THEORY AND PRACTICE: Peace and Justice in the Bangsamoro

Marawi City – There is a hidden narrative from voiceless human lives in the margins of Philippine society. The stories we hear about Muslim Mindanao are usually Manila-centric. Manila only sees Mindanao from its biased point of view. Social scientists and political commentators have pointed out that the situation in the Philippine South has been largely unstable due to a history of violent armed conflict. The truth of the matter is that colonial history is the root cause of the divide between the minority Muslim Filipinos and the Christian majority.

But what can be learned from the past peace agreement between the government and the Moro National Liberation Front, which was signed in 1996? Former Senator Santanina Rasul believes that its failure meant that “the real measure of peace, and the reason why people are begging for peace, is not the termination of the conflict.” Rather, she says that the reason “people want peace is because they want food on their tables, they want jobs, they want justice, they want shelter and health care, and they want a decent life.”

In my conversations with Dr. Godiva Eviota-Rivera during the Ethics for Nature Conference at the Mindanao State University in Marawi, an initiative led by the school’s young and dynamic philosophy faculty, she mentions the importance of the solidarity among Maranaos and Christians in Marawi City. The same solidarity is crucial in sustaining peace in the Bangsamoro. To buttress this point, the studies of Azuna Yoshizawa point to the value of everyday interaction among Muslims and Christians in Iligan City as a testament to their peaceful co-existence.

The deep-seated structural injustice, which implicates both colonial history and feudal politics in the region, needs a radical transformation by means of interfaith dialogue and authentic democratic participation. The rectification of the historical injustices against Muslim Filipinos is the most important element in the whole peace process.

According to Atty. Hamid Barra, the minister for Human Settlements and Development in the Bangsamoro Autonomous Region in Muslim Mindanao (BARMM), Islam is a religion of peace. Muslim Filipinos, he says, desire holistic peace. An important dimension of this desire is anchored in how people respect and value each other as human beings.

The autonomy to govern given to the Bangsamoro through the Bangsamoro Organic Law is not just about self-determination. It is also meant to heal the wounds caused by our colonial past. Without this moral healing, the whole region will not be able to move forward. Peace is a collective effort. The recent peace agreement can be considered as the greatest accomplishment of both Muslim and Christian leaders, a process that was facilitated through the political will of former President Rodrigo Duterte. But above all else, it is what the Bangsamoro people want.

As the BARMM seeks to develop a progressive and inclusive society, political leaders and technocrats cannot limit themselves to a state-centric technical interpretation of past problems. A host of development issues must be addressed – equitable distribution of resources, human security, equal opportunity, and political reform. To truly empower the people in the Bangsamoro, critical questions pertaining to justice and equality must be resolved. Without this democratic resolution, the Bangsamoro will find it hard to pursue the good of its people.

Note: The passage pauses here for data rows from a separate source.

-- ==== Sys2Proof/Machine/Operands.lean ====
section
/-! DEFINITION. Prepolet operands (R158 to R166, R183): register files of a plan context, instruction fields
and words, staging slots, and the lanes that take part. -/

namespace Sys2Proof

/-- Instruction words of the four formats (R163). -/
def FmtO.word (op : Nat) (f : FmtO) : W32 :=
  BitVec.ofNat 32 (op * 2 ^ 26 + f.d.toNat * 2 ^ 21 + f.a.toNat * 2 ^ 16 + f.b.toNat * 2 ^ 11 + f.pr.toNat * 2 ^ 8 + f.fn.toNat)
def FmtI.word (op : Nat) (f : FmtI) : W32 :=
  BitVec.ofNat 32 (op * 2 ^ 26 + f.d.toNat * 2 ^ 21 + f.a.toNat * 2 ^ 16 + f.imm.toNat)
def FmtM.word (op : Nat) (f : FmtM) : W32 :=
  BitVec.ofNat 32 (op * 2 ^ 26 + f.d.toNat * 2 ^ 21 + f.base.toNat * 2 ^ 16 + f.pr.toNat * 2 ^ 13 + f.off.toNat)
def FmtB.word (op : Nat) (f : FmtB) : W32 :=
  BitVec.ofNat 32 (op * 2 ^ 26 + f.cond.toNat * 2 ^ 22 + f.pr.toNat * 2 ^ 19 + f.n.toNat)

/-- Without SCALAR, b names a V register (R164, R173). -/
def FmtO.ybad (f : FmtO) : Bool := !f.fn.getLsbD 4 && f.b.getLsbD 4

end Sys2Proof

namespace Sys2Proof.Machine

/-- Read Sr; S0 reads zero (R158). -/
def Ctx.rs (c : Ctx) (r : BitVec 5) : W64 := if r = 0 then 0 else c.s.get 0 r.toNat

/-- Write Sr; a write to S0 is discarded (R159). -/
def Ctx.ws (c : Ctx) (r : BitVec 5) (x : W64) : Ctx :=
  if r = 0 then c else { c with s := c.s.set 0 r.toNat x }

/-- Read lane k of Vr (R158). -/
def Ctx.rv (c : Ctx) (r k : Nat) : W32 := c.v.get 0 (8 * r + k)

/-- Write lane k of Vr. -/
def Ctx.wv (c : Ctx) (r k : Nat) (x : W32) : Ctx := { c with v := c.v.set 0 (8 * r + k) x }

/-- Read Pr; P0 reads 0xFF (R158). -/
def Ctx.rp (c : Ctx) (r : Nat) : BitVec 8 := if r = 0 then 0xFF#8 else c.p.get 0 r

/-- Write Pr; a write to P0 is discarded (R159). -/
def Ctx.wp (c : Ctx) (r : Nat) (x : BitVec 8) : Ctx :=
  if r = 0 then c else { c with p := c.p.set 0 r x }

/-- Lane k takes part under mask m. -/
def maskBit (m : BitVec 8) (k : Nat) : Bool := m.getLsbD k

/-- Write the lanes of Vd that take part under m; the others keep their value (chapter 06, merge rule). -/
def Ctx.merge (c : Ctx) (d : Nat) (m : BitVec 8) (f : Nat → W32) : Ctx :=
  (List.range 8).foldl (fun x k => if maskBit m k then x.wv d k (f k) else x) c

/-- A 5-bit field that names a V register is bad when bit 4 is set (R164). -/
def vbad (r : BitVec 5) : Bool := r.getLsbD 4

/-- A 5-bit field that names a P register is bad when bits 4:3 are not zero (R164). -/
def pbad (r : BitVec 5) : Bool := decide (8 ≤ r.toNat)

/-- Immediates: zero-extended and sign-extended (R171, R180). -/
def zext64 (x : BitVec 16) : W64 := x.setWidth 64
def sext64 (x : BitVec 16) : W64 := x.signExtend 64
def zext32 (x : BitVec 16) : W32 := x.setWidth 32
def sext32 (x : BitVec 16) : W32 := x.signExtend 32

/-- Second operand of a vector instruction: lane k of Vb, or Sb[31:0] with SCALAR (R173). -/
def Ctx.yop (c : Ctx) (f : FmtO) (k : Nat) : W32 :=
  if f.fn.getLsbD 4 then (c.rs f.b).setWidth 32 else c.rv f.b.toNat k

/-- A scalar that holds a tag of this batch in context k: the local tag (R134, R190). -/
def Ctx.tagOf (c : Ctx) (k : Nat) (x : W64) : Option Nat :=
  if 64 * k ≤ x.toNat ∧ x.toNat < 64 * k + c.tags.length then some (x.toNat - 64 * k) else none

/-- Words of one lane in a slot of this kind (R183). -/
def MemKind.words (m : MemKind) : Nat :=
  match m with
  | .cld => 16
  | .cst => 0
  | .rpt => 1
  | .hnt => 1
  | .tbl => 8

/-- Index of word w of lane k in a slot of this kind (R183). -/
def MemKind.at (m : MemKind) (k w : Nat) : Nat := m.words * k + w

/-- In-flight cap of a kind; CLD and CST share one (R135). -/
def MemKind.cap (m : MemKind) : Nat :=
  match m with
  | .cld => 32
  | .cst => 32
  | .rpt => 64
  | .hnt => 64
  | .tbl => 96

/-- Two kinds share a cap (R135). -/
def MemKind.same (a b : MemKind) : Bool :=
  match a with
  | .cld => b == .cld || b == .cst
  | .cst => b == .cld || b == .cst
  | .rpt => b == .rpt
  | .hnt => b == .hnt
  | .tbl => b == .tbl

/-- A plan context. -/
def State.ctx (s : State) (st : Site) : Ctx := s.grant.ctxs.get {} (4 * st.core + st.ctx)

/-- Store a plan context. -/
def State.setCtx (s : State) (st : Site) (c : Ctx) : State :=
  { s with grant := { s.grant with ctxs := s.grant.ctxs.set {} (4 * st.core + st.ctx) c } }

/-- The planning group a context works for. -/
def State.groupAt (s : State) (st : Site) : Nat := (s.core st.core).group.getD 0

/-- Program slot of a group. -/
def Group.prog (x : Group) (slot : Nat) : Prog := if slot = 0 then x.slot0 else x.slot1

/-- The program that runs in a context (R131, R133). -/
def State.progAt (s : State) (st : Site) : Prog := (s.group (s.groupAt st)).prog (s.ctx st).slot

/-- First instruction index beyond the extent of an entry (R162). -/
def Prog.stop (p : Prog) (e : EntryKind) : Nat :=
  match e with
  | .plan => p.planStart + p.planLen
  | .install => p.instStart + p.instLen
  | .retire => p.retStart + p.retLen

/-- First instruction of an entry (R162). -/
def Prog.first (p : Prog) (e : EntryKind) : Nat :=
  match e with
  | .plan => p.planStart
  | .install => p.instStart
  | .retire => p.retStart

end Sys2Proof.Machine
end

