/-- Bind a unit of a kind to a sub-channel (R72). -/
def State.bindCh (s : State) (sc kind k : Nat) : State :=
  let s := s.setUnitSt (chClass kind) (scDie sc * 104 + k) .active
  s.modSub sc (fun x => if kind % 2 = 0 then { x with engine := k } else { x with dsp := k })

/-- The spare of a planned detour of a sub-channel's unit that still waits for its snapshot (R73). -/
def State.chPending (s : State) (sc kind : Nat) : Option Nat :=
  (s.deferred.filterMap (fun p => match p.change with
    | .chDetour a b k => if a = sc ∧ b = kind then some k else none
    | _ => none)).head?

/-- Drop a planned detour that a loss has overtaken. -/
def State.dropChPending (s : State) (sc kind : Nat) : State :=
  { s with deferred := s.deferred.filter (fun p => match p.change with
    | .chDetour a b _ => !(a == sc && b == kind)
    | _ => true) }

/-- The units of a planned detour of a sub-channel that names spare u. -/
def Sub.names (x : Sub) (kind u : Nat) : Bool := x.chDetour.any (fun d => d.1 == kind && d.2.2.1 == u)

/-- A spare named by a planned detour of a sub-channel is lost: another is named, and with none left the unit retires and
the sub-channel goes out of service (R73, R75). -/
def State.renameSpare (s : State) (sc kind u : Nat) : State :=
  let k := s.freeChUnit kind (scDie sc)
  let s := s.modSub sc (fun x => { x with chDetour := x.chDetour.filterMap (fun d =>
    if d.1 = kind ∧ d.2.2.1 = u then k.map (fun k => (d.1, d.2.1, k, d.2.2.2)) else some d) })
  let s := { s with deferred := s.deferred.filterMap (fun (p : Pend) => match p.change with
    | .chDetour a b v => if a = sc ∧ b = kind ∧ v = u then k.map (fun k => { p with change := .chDetour a b k }) else some p
    | _ => some p) }
  match k with
  | some k => s.setUnitSt (chClass kind) (scDie sc * 104 + k) .active
  | none =>
    (s.setUnitSt (chClass kind) (scDie sc * 104 + (if kind = 0 then (s.sub sc).engine else (s.sub sc).dsp)) .retired).outOfService sc

/-- The instant of a loss on a sub-channel: the frame in progress is lost from here on, and the detour is reported with
the earliest milestone (R46, R74). -/
def State.chLossNow (s : State) (sc : Nat) : State :=
  let s := s.modSub sc (fun x => { x with lossAt := x.lossAt ++ [s.now16], detourE := s.earliestAck })
  let s := if (s.sub sc).lit then s.emit (.frameCut sc s.clk.msc) else s
  s.raise evChannelUnitLost sc

/-- CHANNEL_UNIT_LOST of unit u of a kind on a die (R74, R75): a spare is bound at once. -/
def State.chUnitLost (s : State) (kind die u : Nat) : State :=
  if 4 ≤ die ∨ 104 ≤ u ∨ 2 ≤ kind then s
  else if (s.health (chClass kind) (die * 104 + u)).st == .lost then s
  else
    let serves := s.chServes kind die u
    let t := s.setUnitSt (chClass kind) (die * 104 + u) .lost
    let lanes := (List.range 96).map (fun i => 96 * die + i)
    match serves with
    | none =>
      match lanes.find? (fun sc => (t.sub sc).names kind u || t.chPending sc kind == some u) with
      | some sc => t.renameSpare sc kind u
      | none =>
        match lanes.find? (fun sc => (t.sub sc).chDetour.any (fun d => d.1 == kind && d.2.1 == u)) with
        | none => t
        | some sc => (t.modSub sc (fun x => { x with chDetour := x.chDetour.filter (fun d => d.1 != kind) })).chLossNow sc
    | some sc =>
      let t := t.chLossNow sc
      match (t.sub sc).chDetour.find? (fun d => d.1 == kind && d.2.1 == u) with
      | some d => (t.bindCh sc kind d.2.2.1).modSub sc (fun x => { x with chDetour := x.chDetour.filter (fun e => e.1 != kind) })
      | none =>
        match t.chPending sc kind with
        | some k => (t.dropChPending sc kind).bindCh sc kind k
        | none =>
          match t.freeChUnit kind die with
          | some k => t.bindCh sc kind k
          | none => t.outOfService sc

Peace cannot be narrowed down to the question of conflict. Rather, it is about people wanting to live normal and decent lives. Marawi City has witnessed its share of violent extremism in 2017. Maranaos, in solidarity with Christians, have survived the crisis. But to maintain peace, rebuilding efforts must be sustained. The promotion of democratic values cannot be attained without public trust which can only be won by the government through concrete projects and programs.

The interpretation of the events in the Bangsamoro, past and present, must carry the reality and struggle for social justice. Undeniably, the concept of solidarity cannot be blind to the moral violence committed against the poor, especially the poor in minority cultures. This violence is nothing but the very objectification of the powerless, where humans are reduced to mere instruments by hegemonic and elitist structures that alienate and dehumanize people. Lasting peace can only be realized if there is justice for all.